僕は中学生の頃に音楽に目覚めた。たぶん大人の一歩を踏み出したかったのだろう。自分でCDシングルを買って推しのアーティストのその一曲を自分のものにしたあたりから急に目覚めた。
この贅沢な感覚は学生の頃には楽しかった。好きな人の作品は買って支援するのだ。この頃はまだわかりやすかったのかもしれない。今はCD買ったりしないし寂しい話といえば寂しいのだが。
中学生の頃に毎回CD買ってたらオケラ街道まっしぐらだ。なので序列みたいなのをつけていた。絶対欲しいのは買うがそこまでいかないやつはラジオ音源やテレビの音楽番組からRECするのだ。
僕の中学生の頃はまだバブルの残り香が残っていて音楽も売れに売れて音楽番組もそれなりにあった。ラジオではKOSEカウントダウンジャパンというのがオリコン上位の音楽を取り上げていたしテレビではミュージックステーションやMJ(ややマニアックなカルト番組)やカウントダウン100なる番組があった。
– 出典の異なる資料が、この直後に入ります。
-- ==== Sys2Proof/Laws/PerInstr.lean ====
section
/-!
SUPPORT. Made per instruction: the encoder writes, for every operand value, a word `sel` that agrees with the
operation's row of opcode_table.json (30_encoding.md rules R63 to R66).
-/

namespace Sys2Proof.Laws

/-- The size field does not touch the bits a register row fixes. -/
theorem packSel_row (cls : Cls) (z : Option Size) (k : Kind) (off : Off) :
    packSel cls z k off &&& 0xCFFFFFFF#32 = packSel cls (some .b1) k off := by
  unfold packSel
  generalize clsCode cls = a
  generalize sizeCode z = b
  generalize kindCode k = e
  apply BitVec.eq_of_getLsbD_eq
  intro i hi
  interval_cases i <;> simp [sizeCode]

/-- Neither the size nor the offset touches the bits an UNKNOWN or INVALID row fixes. -/
theorem packSel_wide (cls : Cls) (z : Option Size) (k : Kind) (off : Off) :
    packSel cls z k off &&& 0xCF000000#32 = packSel cls (some .b1) k 0#24 := by
  unfold packSel
  generalize clsCode cls = a
  generalize sizeCode z = b
  generalize kindCode k = e
  apply BitVec.eq_of_getLsbD_eq
  intro i hi
  interval_cases i <;> simp [sizeCode]

/-- The columns `mask` and `match` of an operation's row of opcode_table.json. -/
def row : Instr → Word × Word
  | .uartRdVerid _ _ => (0xCFFFFFFF#32, 0x00000000#32)
  | .uartRdParam _ _ => (0xCFFFFFFF#32, 0x00000004#32)
  | .uartRdGlobal _ _ => (0xCFFFFFFF#32, 0x00000008#32)
  | .uartRdPincfg _ _ => (0xCFFFFFFF#32, 0x0000000C#32)
  | .uartRdBaud _ _ => (0xCFFFFFFF#32, 0x00000010#32)
  | .uartRdStat _ _ => (0xCFFFFFFF#32, 0x00000014#32)
  | .uartRdCtrl _ _ => (0xCFFFFFFF#32, 0x00000018#32)
  | .uartRdData _ _ => (0xCFFFFFFF#32, 0x0000001C#32)
  | .uartRdMatch _ _ => (0xCFFFFFFF#32, 0x00000020#32)
  | .uartRdModir _ _ => (0xCFFFFFFF#32, 0x00000024#32)
  | .uartRdFifo _ _ => (0xCFFFFFFF#32, 0x00000028#32)
  | .uartRdWater _ _ => (0xCFFFFFFF#32, 0x0000002C#32)
  | .uartRdDataro _ _ => (0xCFFFFFFF#32, 0x00000030#32)
  | .uartRdMcr _ _ => (0xCFFFFFFF#32, 0x00000040#32)
  | .uartRdMsr _ _ => (0xCFFFFFFF#32, 0x00000044#32)
  | .uartRdReir _ _ => (0xCFFFFFFF#32, 0x00000048#32)
  | .uartRdTeir _ _ => (0xCFFFFFFF#32, 0x0000004C#32)
  | .uartRdHdcr _ _ => (0xCFFFFFFF#32, 0x00000050#32)
  | .uartRdTocr _ _ => (0xCFFFFFFF#32, 0x00000058#32)
  | .uartRdTosr _ _ => (0xCFFFFFFF#32, 0x0000005C#32)
  | .uartRdUnknown _ _ _ => (0xCF000000#32, 0x00000000#32)
  | .uartRdInvalid _ _ _ => (0xCF000000#32, 0x00000000#32)
  | .uartWrVerid _ _ _ => (0xCFFFFFFF#32, 0x40000000#32)
  | .uartWrParam _ _ _ => (0xCFFFFFFF#32, 0x40000004#32)
  | .uartWrGlobal _ _ _ => (0xCFFFFFFF#32, 0x40000008#32)
  | .uartWrPincfg _ _ _ => (0xCFFFFFFF#32, 0x4000000C#32)
  | .uartWrBaud _ _ _ => (0xCFFFFFFF#32, 0x40000010#32)
  | .uartWrStat _ _ _ => (0xCFFFFFFF#32, 0x40000014#32)
  | .uartWrCtrl _ _ _ => (0xCFFFFFFF#32, 0x40000018#32)
  | .uartWrData _ _ _ => (0xCFFFFFFF#32, 0x4000001C#32)
  | .uartWrMatch _ _ _ => (0xCFFFFFFF#32, 0x40000020#32)
  | .uartWrModir _ _ _ => (0xCFFFFFFF#32, 0x40000024#32)
  | .uartWrFifo _ _ _ => (0xCFFFFFFF#32, 0x40000028#32)
  | .uartWrWater _ _ _ => (0xCFFFFFFF#32, 0x4000002C#32)
  | .uartWrDataro _ _ _ => (0xCFFFFFFF#32, 0x40000030#32)
  | .uartWrMcr _ _ _ => (0xCFFFFFFF#32, 0x40000040#32)
  | .uartWrMsr _ _ _ => (0xCFFFFFFF#32, 0x40000044#32)
  | .uartWrReir _ _ _ => (0xCFFFFFFF#32, 0x40000048#32)
  | .uartWrTeir _ _ _ => (0xCFFFFFFF#32, 0x4000004C#32)
  | .uartWrHdcr _ _ _ => (0xCFFFFFFF#32, 0x40000050#32)
  | .uartWrTocr _ _ _ => (0xCFFFFFFF#32, 0x40000058#32)
  | .uartWrTosr _ _ _ => (0xCFFFFFFF#32, 0x4000005C#32)
  | .uartWrUnknown _ _ _ _ => (0xCF000000#32, 0x40000000#32)
  | .uartWrInvalid _ _ _ _ => (0xCF000000#32, 0x40000000#32)
  | .spiRdVerid _ _ => (0xCFFFFFFF#32, 0x01000000#32)
  | .spiRdParam _ _ => (0xCFFFFFFF#32, 0x01000004#32)
  | .spiRdCr _ _ => (0xCFFFFFFF#32, 0x01000010#32)
  | .spiRdSr _ _ => (0xCFFFFFFF#32, 0x01000014#32)
  | .spiRdIer _ _ => (0xCFFFFFFF#32, 0x01000018#32)
  | .spiRdDer _ _ => (0xCFFFFFFF#32, 0x0100001C#32)
  | .spiRdCfgr0 _ _ => (0xCFFFFFFF#32, 0x01000020#32)
  | .spiRdCfgr1 _ _ => (0xCFFFFFFF#32, 0x01000024#32)
  | .spiRdDmr0 _ _ => (0xCFFFFFFF#32, 0x01000030#32)
  | .spiRdDmr1 _ _ => (0xCFFFFFFF#32, 0x01000034#32)
  | .spiRdCcr _ _ => (0xCFFFFFFF#32, 0x01000040#32)
  | .spiRdCcr1 _ _ => (0xCFFFFFFF#32, 0x01000044#32)
  | .spiRdFcr _ _ => (0xCFFFFFFF#32, 0x01000058#32)
  | .spiRdFsr _ _ => (0xCFFFFFFF#32, 0x0100005C#32)
  | .spiRdTcr _ _ => (0xCFFFFFFF#32, 0x01000060#32)
  | .spiRdTdr _ _ => (0xCFFFFFFF#32, 0x01000064#32)
  | .spiRdRsr _ _ => (0xCFFFFFFF#32, 0x01000070#32)
  | .spiRdRdr _ _ => (0xCFFFFFFF#32, 0x01000074#32)
  | .spiRdRdror _ _ => (0xCFFFFFFF#32, 0x01000078#32)
  | .spiRdUnknown _ _ _ => (0xCF000000#32, 0x01000000#32)
  | .spiRdInvalid _ _ _ => (0xCF000000#32, 0x01000000#32)
  | .spiWrVerid _ _ _ => (0xCFFFFFFF#32, 0x41000000#32)
  | .spiWrParam _ _ _ => (0xCFFFFFFF#32, 0x41000004#32)
  | .spiWrCr _ _ _ => (0xCFFFFFFF#32, 0x41000010#32)
  | .spiWrSr _ _ _ => (0xCFFFFFFF#32, 0x41000014#32)
  | .spiWrIer _ _ _ => (0xCFFFFFFF#32, 0x41000018#32)
  | .spiWrDer _ _ _ => (0xCFFFFFFF#32, 0x4100001C#32)
  | .spiWrCfgr0 _ _ _ => (0xCFFFFFFF#32, 0x41000020#32)
  | .spiWrCfgr1 _ _ _ => (0xCFFFFFFF#32, 0x41000024#32)
  | .spiWrDmr0 _ _ _ => (0xCFFFFFFF#32, 0x41000030#32)
  | .spiWrDmr1 _ _ _ => (0xCFFFFFFF#32, 0x41000034#32)
  | .spiWrCcr _ _ _ => (0xCFFFFFFF#32, 0x41000040#32)
  | .spiWrCcr1 _ _ _ => (0xCFFFFFFF#32, 0x41000044#32)
  | .spiWrFcr _ _ _ => (0xCFFFFFFF#32, 0x41000058#32)
  | .spiWrFsr _ _ _ => (0xCFFFFFFF#32, 0x4100005C#32)
  | .spiWrTcr _ _ _ => (0xCFFFFFFF#32, 0x41000060#32)
  | .spiWrTdr _ _ _ => (0xCFFFFFFF#32, 0x41000064#32)
  | .spiWrRsr _ _ _ => (0xCFFFFFFF#32, 0x41000070#32)
  | .spiWrRdr _ _ _ => (0xCFFFFFFF#32, 0x41000074#32)
  | .spiWrRdror _ _ _ => (0xCFFFFFFF#32, 0x41000078#32)
  | .spiWrUnknown _ _ _ _ => (0xCF000000#32, 0x41000000#32)
  | .spiWrInvalid _ _ _ _ => (0xCF000000#32, 0x41000000#32)
  | .uartEvtPor _ => (0xFFFFFFFF#32, 0x80000000#32)
  | .uartEvtRx _ _ => (0xFFFFFFFF#32, 0x80000001#32)
  | .uartEvtCanacc _ => (0xFFFFFFFF#32, 0x80000002#32)
  | .spiEvtPor _ => (0xFFFFFFFF#32, 0x81000000#32)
中学3年の頃にめちゃくちゃ売れてたアーティストがいた。そのアーティストは氷室京介といった。Kiss meという曲が売れに売れていた。音楽に目覚めたばかりの僕にはかなり効いた。なんだこれはと衝撃だった。
元々はBOØWYのボーカルらしいがそんなことは僕は知るよしもなかった。今観てもあのPVと歌声は羨ましい。というか同じ人間としてこんなにも個体差が違うのかと愕然とした。
あのカッコいい感じを醸し出せる人はそんなにいない。僕が同じようにやったらまがいものの笑いもののお笑い種である。同じような感覚は後ほど散々に味わう。
unicornの奥田民生を見てはあの飄々とした雰囲気でめちゃくちゃ歌唱力あるのに偉ぶらないあの感じに嫉妬して黒夢の清春のあの中性的な感じに憧れてあんな風になれないのかと青春時代の僕は悶々としていた。
ただなんとなく氷室京介さんを見ていても虚像を背負っているんだなとはどことなく思っていた。日常生活まであんなオーラ放っているなんて思わないけど。メディアに出る時はそんな隙を見せないしディズニーランドのような徹底した作り込みである。
氷室京介さんのkiss meは大ヒットしていたし僕もCDを買った。僕もカラオケで歌ったりはするけどあの甘い声は真似出来ない。アレは天が与えた産物なのである。ここでも個体差という深い絶望感を僕は味わうのだ。
ほいでメディアにあまり出てこないというのもいい。この頃のアーティストは謎を背負ってわざと公に出てこないアーティストがそれなりにいた。大黒摩季とか出てこないのに大ヒットして謎だった。今のメディアにでまくる彼女もいいがミステリアスさも必要だ。
のちに氷室京介もHEY!HEY!HEY!に出てくる事になったが。実は僕が思ってた通りシャイで声が小さくて普通の人だった。それが歌い出したら豹変というか一気にスターのオーラを纏うんだからやっぱりスイッチがどこかにあるんだろう。